— ACTIVITY —
Once the line containing "def State.qpError (s" is found in the entries below, reproduce it and every line after it, stopping at and including the line containing "(s.bindingsOn q).foldl (fun"; reproduce nothing else, and keep each line exact.

— TASK DATA —
/-- A queue pair goes to the error state (R322): its messages that wait at a port go too. -/
def State.qpError (s : State) (q : Nat) : State :=
  let s := (s.updQp q (fun k => { k with state := 2 })).bump 0x00A00048 1
  let drop := fun (h : Shaper) => ({ h with queue := h.queue.filter (fun f => !f.out.isRoce q) } : Shaper)
  let s := { s with net := { s.net with shapers := s.net.shapers.map drop } }
  (s.bindingsOn q).foldl (fun s p => s.stopDest p.1 p.2) s

/-- `ROCE_ACK_TIMEOUT` (R322). -/
def execRoceAckTimeout (qp : Nat) (s : State) : Host.Outcome State Fault Refusal :=
  .next (match s.qp qp with
    | some k =>
      let waiting := (s.bindingsOn qp).filter (fun p => match s.jobs.find p.1 with | some j => j.busyOn p.2 | none => false)
      if k.state != 1 || waiting.isEmpty then s
      else if k.retries < bits k.cfg 5 3 then
        waiting.foldl (fun s p => s.resend p.1 p.2) (s.updQp qp (fun k => { k with retries := k.retries + 1 }))
      else s.qpError qp
    | none => s)

/-! ## Rates (R366) -/

/-- 50 µs have passed since a time. -/
def after50us (t : Option Nat) (now : Nat) : Bool :=
  match t with
  | some t => decide (t + 50000 ≤ now)
  | none => true

/-- `CNP_RECEIVE` (R366). -/
def execCnpReceive (qp port now : Nat) (s : State) : Host.Outcome State Fault Refusal :=
  let s := s.advance now
  .next (if 8 ≤ port then s
    else
      let s := (s.bump64 (ethPortReg port 0x10) 1).bump (ethPortReg port 0x1C) 1
      s.updQp qp (fun k =>
        if after50us k.lastCut s.now then { k with rate := max 100 (k.rate - k.rate / 8), lastCut := some s.now, lastCnp := s.now }
        else { k with lastCnp := s.now }))

/-- `CE_PACKET_RECEIVE` (R366): a Congestion Notification Packet goes back, at most once per 50 µs. -/
def execCePacketReceive (qp port now : Nat) (s : State) : Host.Outcome State Fault Refusal :=
  let s := s.advance now
  .next (if 8 ≤ port then s
    else
      let s := s.bump64 (ethPortReg port 0x10) 1
      match s.qp qp with
      | some k =>
        if (s.ethPort port).ecnEn && after50us k.lastCnpSent s.now then
          ((s.updQp qp (fun k => { k with lastCnpSent := some s.now })).bump (ethPortReg port 0x20) 1).sendRoce qp 64
            (.ethernet port "cnp" [qp])
        else s
      | none => s)

/-- `ROCE_RATE_RECOVERY` (R366): 50 µs without a CNP. -/
def execRoceRateRecovery (qp now : Nat) (s : State) : Host.Outcome State Fault Refusal :=
  let s := s.advance now
  .next (s.updQp qp (fun k =>
    if k.lastCnp + 50000 ≤ s.now then { k with rate := min 800000 (k.rate + 2000), lastCnp := s.now } else k))
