-- ==== Sys2Proof/Machine/Core.lean ====
section
/-! DEFINITION. The machine as the host's interface takes it. -/

def Sys2Proof.core : Host.Core :=
  { State := Sys2Proof.Machine.State
    Fault := Sys2Proof.Machine.Fault
    Refusal := Sys2Proof.Machine.Refusal
    step := Sys2Proof.Machine.step
    reset := Sys2Proof.Machine.State.reset }
end

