-- ==== Sys2Proof/Safety.lean ====
section
/-! DEFINITION. The terms in which claims about the block are made: when a command packet's turn has come
(R438), how an accepted packet completes (R445, R572), what no command may change, and the canonical form
of the tables. -/

namespace Sys2Proof.Machine

/-! ## Command packets -/

/-- The state from which the command's own checks and effect start, once the packet passed steps 1 to 5 of
R438: the receipt of a forwarded packet sent, the credential check's events raised. -/
def State.own (s : State) (x : CmdIn) : State := (s.receipt x).noteCred x

/-- The packet `x` is taken in state `s`, its turn has come, and it passes steps 1 to 5 of R438 and the
order of R448: its waiter, and the state from which its own checks and effect start. None where the packet
is not taken, is forwarded, repeats a recorded command (R451), waits, or is turned down before step 6. -/
def State.turn (s : State) (sp : OpSpec) (x : CmdIn) : Option (Waiter × State) :=
  match s.take sp.opcode x with
  | none => none
  | some (w, s₀) =>
    if s₀.forwards x then none
    else if x.pkt.retry && (s₀.receipt x).retryOf w != .new then none
    else if !(s₀.receipt x).ready w || ((s₀.receipt x).checks sp x).isSome || (s₀.own x).orderFailed w then none
    else some (w, s₀.own x)

/-- The audit record of an audited command is written before its effect, and can be (R572, R574). -/
def auditable (sp : OpSpec) (x : CmdIn) : Prop := sp.audited = true → x.auditOk = true

/-- The packet's turn has come (as `State.turn` says), and its audit record can be written where one is due. -/
def State.takes (s : State) (sp : OpSpec) (x : CmdIn) (w : Waiter) (u : State) : Prop :=
  s.turn sp x = some (w, u) ∧ auditable sp x

/-- From `u` the command has the effect `t` and completes with `r`: audited where Table 15-3 and R572 say
so, recorded, posted, and its retries with it. -/
def State.completes (u : State) (sp : OpSpec) (w : Waiter) (r : Result) (t : State) : State :=
  (if sp.audited then t.audit (u.auditOf w r.status) else t).complete w r

/-- From `u` the command is accepted with the effect `t` and goes on running: audited with status 0. -/
def State.starts (u : State) (sp : OpSpec) (w : Waiter) (t : State) : State :=
  if sp.audited then t.audit (u.auditOf w 0) else t

/-! ## Register access -/

/-- A write on an access path reaches the register at an offset (R24 to R26): the management cores run, for
PF1 the host link is up, in Pit mode the block is one of the four, and the block is powered. -/
def State.passes (s : State) (path addr : Nat) : Bool :=
  s.alive && !(path == 0 && !s.hostUp) && !(s.sys.pit && !pitBlock addr) && s.powered addr

/-! ## NVMe commands -/

/-- The entry `c` of an NVMe queue is taken in `s` and its own effect starts from `t`, its place in the queue
freed (R415, R418, R419): the controller is ready and the host link up, no Pit mode, and for an I/O command
no shutdown, no sanitize, and the media ready and the power state operational. -/
def State.nvmeTakes (s : State) (c : NvmeIn) (io : Bool) (t : State) : Prop :=
  s.alive = true ∧ s.nvme.linkUp = true ∧ s.nvme.rdy = true ∧ s.sys.pit = false ∧ (c.sq != 0) = io ∧
  (∃ v, s.nvme.takeFrom c.sq = some v ∧ t = { s with nvme := v }) ∧
  (io = true → t.nvme.shst = 0 ∧ t.med.sanitize = none ∧ t.ioHeld = false)

/-! ## Byte memories -/

/-- Every byte memory has its canonical form: addresses rising, no byte listed that reads 0. The settings in force
and of the last start, the two copies in flash, the update window, the bank memory, every chain and namespace. -/
def State.memoriesWf (s : State) : Bool :=
  s.set.wf 0 && s.run.wf 0 && s.upd.setA.body.wf 0 && s.upd.setB.body.wf 0 && s.upd.window.wf 0 && s.mem.sram.wf 0
    && s.mem.chains.all (fun c => c.2.bytes.wf 0) && s.med.spaces.all (fun n => n.2.bytes.wf 0)

/-! ## Families of rows -/

/-- The rows of the table in families that leave the same parts of the state alone. -/
inductive Family where
  /-- Rows that may reset the device, in whole or by failing its start; and the row that runs any waiting command. -/
  | restart
  /-- Register writes by path, and register access over MCTP. -/
  | registers
  /-- Snapshots, counter pairs, read-and-clear counters, invalid accesses. -/
  | copies
  /-- Identity, network, partner, live services, events, telemetry, credentials, keys and updates. -/
  | device
  /-- Recipes and images. -/
  | recipes
  /-- Jobs, plans, parameters, recovery, slots and destinations. -/
  | jobs
  /-- Pools, banks, columns and compression. -/
  | pools
  /-- Namespaces, NAND and the media timers. -/
  | media
  /-- Budget, frequency, tokens, clock steps, boost, domains and clock monitors. -/
  | power
  /-- Coolant stop, power failure and the restart after them. -/
  | stops
  /-- Tiles, bypass and background tests. -/
  | tests
  /-- Command rings and forwarded packets. -/
  | rings
  /-- Sessions, bindings, expiry and event signals. -/
  | security
  /-- The expression unit. -/
  | brm
  /-- Bank registers, audits and compression ends. -/
  | banks
  /-- Ports, packets, quiet states, time and Ethernet. -/
  | fabric
  /-- Links and peers that come and go. -/
  | links
  /-- Gate lists and refills. -/
  | shaping
  /-- Plan messages. -/
  | plans
  /-- Samples, their records and batch messages. -/
  | samples
  /-- Slot writes and consumed words. -/
  | delivery
  /-- Congestion. -/
  | roce
  /-- Remote memory and mirrors. -/
  | remote
  /-- Live streams. -/
  | live
  /-- NVMe I/O. -/
  | nvmeIo
  /-- NVMe administration. -/
  | nvmeAdmin
  /-- Host link and function resets. -/
  | host
  deriving DecidableEq, Repr

/-- The family of a row. -/
def family (i : Instr) : Family :=
  match i with
  | .pitClear .. | .debugUnlock .. | .updActivate .. | .deferredCommandAccept .. | .hubUnitFault ..
  | .mainRailLoss .. | .mainRailsValid .. | .standbyRailsApply .. | .standbyRailsRemove .. | .warmReset ..
  | .startStepComplete .. | .bootWatchdogExpiry .. => .restart
  | .registerWrite .. | .mctpRegisterWrite .. | .mctpRegisterRead .. => .registers
  | .snapWrite .. | .counterPairLoRead .. | .counterPairHiRead .. | .rcCounterRead .. | .invalidRegisterAccess .. => .copies
  | .identify .. | .networkSet .. | .partnerSet .. | .liveServiceSet .. | .liveServiceRemove .. | .evtRead ..
  | .evtSubscribe .. | .telemetryGet .. | .portService .. | .auditRead .. | .credSet .. | .credClear ..
  | .signkeyTrust .. | .signkeyRevoke .. | .decommission .. | .updStage .. | .updVerify .. | .ucodeApply .. => .device
  | .recipeLoad .. | .recipeReplace .. | .recipeUnload .. | .imageLoad .. | .imageUnload .. => .recipes
  | .jobStart .. | .jobEnd .. | .epochPlan .. | .paramTable .. | .paramRing .. | .jobTakeover .. | .jobResume ..
  | .jobLeave .. | .cursorReset .. | .jobQuery .. | .planReissue .. | .slotCancel .. | .destBind .. => .jobs
  | .poolConfig .. | .poolThreshold .. | .poolAudit .. | .bankOwn .. | .bankState .. | .bankRetire ..
  | .columnRepair .. | .compress .. | .decompress .. => .pools
  | .nsCreate .. | .nsDelete .. | .nsSeal .. | .replicaSet .. | .dieRetire .. | .sanitize .. | .selftest ..
  | .sanitizeComplete .. | .selftestComplete .. | .nandOpComplete .. | .dieUnresponsive .. | .journalFlushTimer ..
  | .checkpointTimer .. | .patrolReadTimer .. | .foldComplete .. | .holdupSample .. | .holdupEvaluation ..
  | .writePieceAdmit .. | .replicaFetchRequest .. => .media
  | .budgetSet .. | .freqAnnounce .. | .currantTokenRefresh .. | .tokenGrant .. | .clockStepEvaluation ..
  | .thermalLimitUpdate .. | .peakClamp .. | .boostEnd .. | .boostCooldownStep .. | .boostRearm .. | .thermtrip ..
  | .prochotChange .. | .heldFreqTimeReached .. | .heldModeLeft .. | .domainIdleTimer .. | .domainPowerDownCommit ..
  | .domainWakeComplete .. | .clkLoss .. | .clkRestored .. | .clkHoldoverExpiry .. | .pldmBudget .. | .pmbusRead ..
  | .currentSensorSample .. => .power
  | .restartAfterStop .. | .coolantStop .. | .coolantFlowReturn .. | .coolantFlushEnd .. | .pwrFailAssert ..
  | .holdupFlushComplete .. => .stops
  | .testRun .. | .engineBypass .. | .tileDrain .. | .tileRejoin .. | .tschDrain .. | .tschRejoin ..
  | .tileDrained .. | .tstCtrlWrite .. | .testSliceStart .. | .testSliceComplete .. | .testDomainWakeTimer ..
  | .engineSelfFault .. => .tests
  | .cmdSqTailWrite .. | .ringEntryFetch .. | .cmdCqHeadWrite .. | .cmdRingCfgWrite .. | .cmdPringTailWrite ..
  | .forwardReceipt .. | .forwardedCompletion .. | .fabTimeout .. | .fabUnreachable .. => .rings
  | .spdmRequest .. | .secBindStart .. | .secBindGo .. | .credentialExpiry .. | .firstTimeLock .. | .evtFatalClear ..
  | .eventIrqHoldoffExpiry .. | .updWindowWrite .. => .security
  | .brmEvalGo .. | .brmEvalDone .. => .brm
  | .bnkLock .. | .bnkOwnWrite .. | .bankHandoverComplete .. | .bnkStateWrite .. | .bankTransitionComplete ..
  | .poolAuditGo .. | .leakAuditComplete .. | .compressionJobComplete .. => .banks
  | .fabPortRetrain .. | .fabPortRecal .. | .fabLaneRecal .. | .fabricPacketReceive .. | .flowCreditReceive ..
  | .portIdleTimer .. | .quietEntryCommit .. | .quietExitComplete .. | .quietKeepalive .. | .linkDelayExchange ..
  | .ptpMessageReceive .. | .timeHoldover .. | .pfcFrameReceive .. | .ethPortLinkChange .. => .fabric
  | .portTrainingComplete .. | .linkDown .. | .laneFail .. | .peerLost .. | .deviceUnreachable .. => .links
  | .shpGclCommit .. | .gclBaseTimeReached .. | .shaperRefill .. | .gateIntervalEnd .. => .shaping
  | .countEntryReceive .. | .stepEntryReceive .. | .planRecordReceive .. | .endMarkerReceive ..
  | .planScanComplete .. | .abortMessageReceive .. => .plans
  | .paramRecordReceive .. | .paramMissing .. | .sampleAdmit .. | .fetchReadComplete .. | .replicaFetchResponse ..
  | .stageComplete .. | .refFrameDecoded .. | .roiResult .. | .memberVerdictReceive .. | .reservePlacementReceive .. => .samples
  | .slotWriteReady .. | .rdmaWriteAck .. | .consumedWordResponse .. | .consumedWordRead .. | .roceAckTimeout ..
  | .recoveryComplete .. => .delivery
  | .cnpReceive .. | .cePacketReceive .. | .roceRateRecovery .. => .roce
  | .windowOpen .. | .windowClose .. | .windowRekey .. | .rmaWrite .. | .rmaRead .. | .rmaRequestReceive ..
  | .rmaResponseReceive .. | .rmaViolationRemote .. | .rmaTimeout .. | .windowCloseComplete ..
  | .cursorMirrorTimer .. | .mirrorWriteFail .. | .mirrorSetupReceive .. | .mirrorSetupReply ..
  | .mirrorSetupRetry .. | .mirrorReleaseReceive .. => .remote
  | .liveDatagramReceive .. | .liveStreamStop .. => .live
  | .nvmeWrite .. | .nvmeRead .. | .nvmeFlush .. | .nvmeWriteZeroes .. | .nvmeDatasetManagement .. | .nvmeVerify ..
  | .nvmePowerStateExit .. => .nvmeIo
  | .nvmeDoorbellWrite .. | .nvmeAbort .. | .nvmeFormatNvm .. | .nvmeSanitize .. | .nvmeDeviceSelfTest ..
  | .nvmeIdentify .. | .nvmeGetLogPage .. | .nvmeSetFeatures .. | .nvmeGetFeatures .. | .nvmeAsyncEventRequest ..
  | .nvmeKeepAlive .. | .nvmeCreateQueue .. | .nvmeDeleteQueue .. | .nvmeUnsupportedOpcode .. | .nvmeCcWrite ..
  | .nvmeShutdownComplete .. | .nvmePowerStateCommit .. => .nvmeAdmin
  | .pf0Flr .. | .pf1Flr .. | .perstAssert .. | .perstDeassert .. | .pcieLinkDown .. | .pcieLinkUp ..
  | .configurationRequest .. | .liveActivationReady .. => .host

end Sys2Proof.Machine
end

— EXPECTED OUTPUT —
def State.qpError (s : State) (q : Nat) : State :=
  let s := (s.updQp q (fun k => { k with state := 2 })).bump 0x00A00048 1
  let drop := fun (h : Shaper) => ({ h with queue := h.queue.filter (fun f => !f.out.isRoce q) } : Shaper)
  let s := { s with net := { s.net with shapers := s.net.shapers.map drop } }
  (s.bindingsOn q).foldl (fun s p => s.stopDest p.1 p.2) s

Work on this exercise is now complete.